Using the entries below, copy out all lines where "kSpd" is found.

■ Given data:
====
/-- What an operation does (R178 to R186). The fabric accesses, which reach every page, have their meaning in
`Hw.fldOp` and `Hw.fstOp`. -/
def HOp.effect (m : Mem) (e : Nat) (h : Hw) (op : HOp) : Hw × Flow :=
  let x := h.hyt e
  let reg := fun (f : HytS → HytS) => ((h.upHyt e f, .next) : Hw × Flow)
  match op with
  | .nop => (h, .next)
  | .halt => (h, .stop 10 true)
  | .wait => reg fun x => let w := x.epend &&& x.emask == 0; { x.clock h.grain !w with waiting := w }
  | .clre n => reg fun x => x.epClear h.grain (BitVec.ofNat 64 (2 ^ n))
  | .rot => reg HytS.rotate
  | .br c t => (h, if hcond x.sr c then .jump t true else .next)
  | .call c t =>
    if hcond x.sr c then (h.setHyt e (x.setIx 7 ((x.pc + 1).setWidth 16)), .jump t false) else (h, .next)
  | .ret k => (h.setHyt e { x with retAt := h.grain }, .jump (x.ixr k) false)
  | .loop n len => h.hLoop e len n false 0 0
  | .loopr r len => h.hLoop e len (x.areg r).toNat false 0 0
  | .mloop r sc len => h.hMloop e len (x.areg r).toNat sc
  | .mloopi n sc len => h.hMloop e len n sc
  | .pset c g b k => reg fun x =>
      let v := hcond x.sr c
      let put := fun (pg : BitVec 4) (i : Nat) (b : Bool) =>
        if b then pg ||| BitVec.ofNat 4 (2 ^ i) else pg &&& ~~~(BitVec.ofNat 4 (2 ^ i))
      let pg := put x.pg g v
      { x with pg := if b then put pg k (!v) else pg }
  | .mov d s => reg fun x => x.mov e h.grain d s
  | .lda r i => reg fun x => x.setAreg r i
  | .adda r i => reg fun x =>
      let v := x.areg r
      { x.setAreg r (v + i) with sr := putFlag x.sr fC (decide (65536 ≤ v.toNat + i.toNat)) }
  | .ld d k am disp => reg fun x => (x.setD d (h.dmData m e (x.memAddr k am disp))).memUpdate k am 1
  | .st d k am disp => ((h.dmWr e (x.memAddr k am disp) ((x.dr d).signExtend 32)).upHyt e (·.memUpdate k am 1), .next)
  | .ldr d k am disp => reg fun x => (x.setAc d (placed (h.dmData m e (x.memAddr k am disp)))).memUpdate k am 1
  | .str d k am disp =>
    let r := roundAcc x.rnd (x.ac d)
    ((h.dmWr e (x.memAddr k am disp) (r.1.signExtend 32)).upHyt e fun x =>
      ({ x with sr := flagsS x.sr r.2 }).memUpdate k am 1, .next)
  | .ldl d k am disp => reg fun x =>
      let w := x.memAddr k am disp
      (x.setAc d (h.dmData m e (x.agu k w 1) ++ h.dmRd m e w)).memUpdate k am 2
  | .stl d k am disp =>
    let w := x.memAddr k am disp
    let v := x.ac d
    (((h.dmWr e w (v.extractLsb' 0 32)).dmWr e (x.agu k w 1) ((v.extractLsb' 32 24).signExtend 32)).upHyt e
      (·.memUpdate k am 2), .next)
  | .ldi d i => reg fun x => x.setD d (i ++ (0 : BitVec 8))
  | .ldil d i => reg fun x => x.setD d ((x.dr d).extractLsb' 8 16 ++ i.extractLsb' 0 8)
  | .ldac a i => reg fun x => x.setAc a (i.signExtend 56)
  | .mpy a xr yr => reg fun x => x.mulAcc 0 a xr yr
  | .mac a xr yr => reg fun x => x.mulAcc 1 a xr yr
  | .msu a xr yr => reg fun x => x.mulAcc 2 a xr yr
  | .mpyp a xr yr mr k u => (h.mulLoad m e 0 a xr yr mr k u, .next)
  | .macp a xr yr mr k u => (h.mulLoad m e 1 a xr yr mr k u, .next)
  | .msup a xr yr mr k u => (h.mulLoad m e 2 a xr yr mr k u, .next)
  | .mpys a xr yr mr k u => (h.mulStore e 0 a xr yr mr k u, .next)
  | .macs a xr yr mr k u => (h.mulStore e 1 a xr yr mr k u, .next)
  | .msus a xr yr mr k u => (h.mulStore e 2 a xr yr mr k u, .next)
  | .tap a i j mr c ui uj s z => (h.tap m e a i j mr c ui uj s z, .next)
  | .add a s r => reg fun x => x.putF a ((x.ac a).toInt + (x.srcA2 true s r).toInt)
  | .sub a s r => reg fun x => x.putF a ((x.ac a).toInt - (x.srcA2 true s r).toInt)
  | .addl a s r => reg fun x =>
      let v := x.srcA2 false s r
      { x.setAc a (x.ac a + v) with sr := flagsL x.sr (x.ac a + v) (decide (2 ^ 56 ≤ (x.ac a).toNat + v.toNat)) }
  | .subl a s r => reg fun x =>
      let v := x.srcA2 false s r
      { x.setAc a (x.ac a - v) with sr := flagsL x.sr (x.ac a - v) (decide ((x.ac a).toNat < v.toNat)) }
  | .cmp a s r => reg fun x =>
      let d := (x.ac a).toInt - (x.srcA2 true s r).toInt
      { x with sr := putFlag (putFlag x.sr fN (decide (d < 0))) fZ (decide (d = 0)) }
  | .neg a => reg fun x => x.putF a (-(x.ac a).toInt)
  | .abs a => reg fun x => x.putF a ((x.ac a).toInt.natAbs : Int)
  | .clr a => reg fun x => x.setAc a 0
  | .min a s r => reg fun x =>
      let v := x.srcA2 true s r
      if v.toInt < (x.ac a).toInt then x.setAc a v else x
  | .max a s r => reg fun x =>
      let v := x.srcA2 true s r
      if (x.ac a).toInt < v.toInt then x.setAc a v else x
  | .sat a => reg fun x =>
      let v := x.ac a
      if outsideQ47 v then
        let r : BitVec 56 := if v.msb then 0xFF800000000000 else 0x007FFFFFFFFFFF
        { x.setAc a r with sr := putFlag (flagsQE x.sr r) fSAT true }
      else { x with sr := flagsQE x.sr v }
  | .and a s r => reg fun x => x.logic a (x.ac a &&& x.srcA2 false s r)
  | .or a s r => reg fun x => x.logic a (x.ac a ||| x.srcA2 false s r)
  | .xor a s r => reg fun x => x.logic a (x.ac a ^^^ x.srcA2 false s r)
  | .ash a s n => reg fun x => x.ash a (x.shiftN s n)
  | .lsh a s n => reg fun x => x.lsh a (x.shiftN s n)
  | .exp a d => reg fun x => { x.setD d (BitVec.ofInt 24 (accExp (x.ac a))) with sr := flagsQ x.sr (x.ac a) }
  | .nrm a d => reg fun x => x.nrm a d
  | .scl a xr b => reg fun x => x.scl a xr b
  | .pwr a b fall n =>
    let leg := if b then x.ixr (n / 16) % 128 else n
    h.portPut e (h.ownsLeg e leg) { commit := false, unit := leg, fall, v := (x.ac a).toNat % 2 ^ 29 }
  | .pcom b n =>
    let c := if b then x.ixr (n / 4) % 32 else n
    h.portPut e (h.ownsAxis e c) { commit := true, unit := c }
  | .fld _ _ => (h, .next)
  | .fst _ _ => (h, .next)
====
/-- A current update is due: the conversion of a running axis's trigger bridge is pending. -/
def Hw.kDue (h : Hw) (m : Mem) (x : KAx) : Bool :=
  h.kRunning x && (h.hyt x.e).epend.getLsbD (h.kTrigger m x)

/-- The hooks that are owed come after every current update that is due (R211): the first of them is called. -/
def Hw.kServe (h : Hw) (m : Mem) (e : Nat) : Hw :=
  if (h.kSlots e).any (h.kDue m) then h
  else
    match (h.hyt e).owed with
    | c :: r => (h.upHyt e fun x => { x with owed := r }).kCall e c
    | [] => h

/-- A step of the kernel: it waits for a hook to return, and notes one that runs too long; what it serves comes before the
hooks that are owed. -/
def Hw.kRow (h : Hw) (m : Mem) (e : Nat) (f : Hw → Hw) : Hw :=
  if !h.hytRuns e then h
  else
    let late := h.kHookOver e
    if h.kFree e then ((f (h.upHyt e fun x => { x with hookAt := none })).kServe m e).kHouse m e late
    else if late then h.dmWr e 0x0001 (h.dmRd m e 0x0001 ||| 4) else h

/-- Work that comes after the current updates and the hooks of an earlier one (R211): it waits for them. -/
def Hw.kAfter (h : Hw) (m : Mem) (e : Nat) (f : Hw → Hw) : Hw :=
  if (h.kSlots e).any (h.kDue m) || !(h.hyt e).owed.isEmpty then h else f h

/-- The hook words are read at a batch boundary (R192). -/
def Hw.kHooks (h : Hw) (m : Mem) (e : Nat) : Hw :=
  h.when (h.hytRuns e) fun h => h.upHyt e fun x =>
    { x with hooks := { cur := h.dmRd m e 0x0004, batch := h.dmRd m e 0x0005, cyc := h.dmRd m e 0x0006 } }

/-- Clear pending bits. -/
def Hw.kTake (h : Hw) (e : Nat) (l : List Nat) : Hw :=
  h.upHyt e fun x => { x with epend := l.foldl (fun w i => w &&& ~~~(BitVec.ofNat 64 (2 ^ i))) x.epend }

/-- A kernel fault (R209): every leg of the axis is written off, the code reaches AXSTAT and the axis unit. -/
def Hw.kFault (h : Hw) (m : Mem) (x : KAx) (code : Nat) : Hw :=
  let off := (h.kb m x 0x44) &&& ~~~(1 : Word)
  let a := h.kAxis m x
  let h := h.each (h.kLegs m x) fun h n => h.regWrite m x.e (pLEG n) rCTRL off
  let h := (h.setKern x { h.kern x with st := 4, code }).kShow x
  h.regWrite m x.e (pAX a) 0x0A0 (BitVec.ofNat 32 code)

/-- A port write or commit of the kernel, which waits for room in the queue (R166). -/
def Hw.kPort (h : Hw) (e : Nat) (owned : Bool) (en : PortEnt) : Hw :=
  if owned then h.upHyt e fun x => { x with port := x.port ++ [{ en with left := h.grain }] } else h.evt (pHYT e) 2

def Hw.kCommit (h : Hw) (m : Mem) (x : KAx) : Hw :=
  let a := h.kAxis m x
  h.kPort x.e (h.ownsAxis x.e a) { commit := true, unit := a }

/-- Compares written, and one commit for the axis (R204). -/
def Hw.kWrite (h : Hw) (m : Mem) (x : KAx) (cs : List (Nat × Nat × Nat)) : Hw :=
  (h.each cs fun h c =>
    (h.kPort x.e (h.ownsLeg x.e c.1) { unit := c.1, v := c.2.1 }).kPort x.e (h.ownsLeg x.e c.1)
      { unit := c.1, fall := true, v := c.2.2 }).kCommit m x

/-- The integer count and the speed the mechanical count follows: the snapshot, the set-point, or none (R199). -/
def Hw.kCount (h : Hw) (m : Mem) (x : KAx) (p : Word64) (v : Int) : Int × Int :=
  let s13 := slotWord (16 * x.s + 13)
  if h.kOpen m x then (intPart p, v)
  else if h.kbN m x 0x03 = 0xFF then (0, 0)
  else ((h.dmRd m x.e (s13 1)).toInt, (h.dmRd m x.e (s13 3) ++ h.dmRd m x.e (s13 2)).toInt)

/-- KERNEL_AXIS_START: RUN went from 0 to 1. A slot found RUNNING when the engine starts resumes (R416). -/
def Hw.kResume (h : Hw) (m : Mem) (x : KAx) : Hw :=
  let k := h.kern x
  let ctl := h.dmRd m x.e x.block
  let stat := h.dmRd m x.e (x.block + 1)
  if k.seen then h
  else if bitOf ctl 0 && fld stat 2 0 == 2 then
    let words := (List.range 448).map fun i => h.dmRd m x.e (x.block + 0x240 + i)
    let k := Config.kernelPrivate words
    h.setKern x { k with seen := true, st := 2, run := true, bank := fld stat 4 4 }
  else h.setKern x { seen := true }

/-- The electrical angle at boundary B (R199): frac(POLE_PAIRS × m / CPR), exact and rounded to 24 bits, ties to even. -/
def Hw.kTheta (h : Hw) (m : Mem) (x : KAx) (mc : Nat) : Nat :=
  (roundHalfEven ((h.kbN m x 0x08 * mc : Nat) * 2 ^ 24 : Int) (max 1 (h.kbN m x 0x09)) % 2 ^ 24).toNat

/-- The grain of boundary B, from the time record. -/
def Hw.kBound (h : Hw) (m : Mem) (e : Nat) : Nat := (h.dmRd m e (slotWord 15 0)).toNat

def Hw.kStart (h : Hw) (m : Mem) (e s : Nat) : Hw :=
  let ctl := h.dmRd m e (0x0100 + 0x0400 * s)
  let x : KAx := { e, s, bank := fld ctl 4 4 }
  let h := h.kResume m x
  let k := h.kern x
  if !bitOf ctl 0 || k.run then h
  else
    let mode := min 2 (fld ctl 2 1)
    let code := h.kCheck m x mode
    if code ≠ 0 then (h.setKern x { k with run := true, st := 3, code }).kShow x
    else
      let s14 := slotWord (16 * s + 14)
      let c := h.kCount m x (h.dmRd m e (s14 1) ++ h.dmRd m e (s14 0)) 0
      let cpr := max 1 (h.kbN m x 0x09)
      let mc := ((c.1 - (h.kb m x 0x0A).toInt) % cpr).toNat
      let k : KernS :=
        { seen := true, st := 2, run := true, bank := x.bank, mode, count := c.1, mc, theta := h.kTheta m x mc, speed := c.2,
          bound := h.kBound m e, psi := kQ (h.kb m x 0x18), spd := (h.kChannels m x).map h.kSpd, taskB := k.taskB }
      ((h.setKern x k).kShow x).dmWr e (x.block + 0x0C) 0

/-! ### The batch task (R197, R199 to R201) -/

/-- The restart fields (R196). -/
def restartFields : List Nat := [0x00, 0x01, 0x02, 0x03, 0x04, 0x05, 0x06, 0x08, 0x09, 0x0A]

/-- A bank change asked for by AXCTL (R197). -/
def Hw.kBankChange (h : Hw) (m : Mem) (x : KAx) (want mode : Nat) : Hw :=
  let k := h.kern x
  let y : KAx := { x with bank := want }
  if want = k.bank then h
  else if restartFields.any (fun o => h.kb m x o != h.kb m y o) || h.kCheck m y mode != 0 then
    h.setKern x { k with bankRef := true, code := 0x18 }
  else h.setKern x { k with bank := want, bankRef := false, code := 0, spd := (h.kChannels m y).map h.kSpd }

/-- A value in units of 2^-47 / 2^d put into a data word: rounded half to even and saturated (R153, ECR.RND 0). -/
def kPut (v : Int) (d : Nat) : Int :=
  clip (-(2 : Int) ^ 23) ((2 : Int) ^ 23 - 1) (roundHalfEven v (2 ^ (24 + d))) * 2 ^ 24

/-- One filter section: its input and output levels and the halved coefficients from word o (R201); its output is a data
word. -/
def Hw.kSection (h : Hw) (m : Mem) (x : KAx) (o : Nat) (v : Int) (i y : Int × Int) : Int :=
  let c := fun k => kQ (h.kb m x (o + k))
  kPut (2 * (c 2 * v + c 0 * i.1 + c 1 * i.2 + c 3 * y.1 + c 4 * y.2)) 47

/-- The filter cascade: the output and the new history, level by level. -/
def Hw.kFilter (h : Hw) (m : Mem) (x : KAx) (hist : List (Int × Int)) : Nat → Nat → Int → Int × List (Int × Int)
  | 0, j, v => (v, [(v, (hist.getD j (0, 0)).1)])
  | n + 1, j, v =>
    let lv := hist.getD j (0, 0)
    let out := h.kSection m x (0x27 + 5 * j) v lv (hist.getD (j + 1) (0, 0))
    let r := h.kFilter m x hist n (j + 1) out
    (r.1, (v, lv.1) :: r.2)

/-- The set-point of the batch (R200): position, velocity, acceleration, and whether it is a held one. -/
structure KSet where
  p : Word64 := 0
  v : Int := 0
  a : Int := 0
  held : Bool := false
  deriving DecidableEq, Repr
====
■ Problem solution:
          bound := h.kBound m e, psi := kQ (h.kb m x 0x18), spd := (h.kChannels m x).map h.kSpd, taskB := k.taskB }
  else h.setKern x { k with bank := want, bankRef := false, code := 0, spd := (h.kChannels m y).map h.kSpd }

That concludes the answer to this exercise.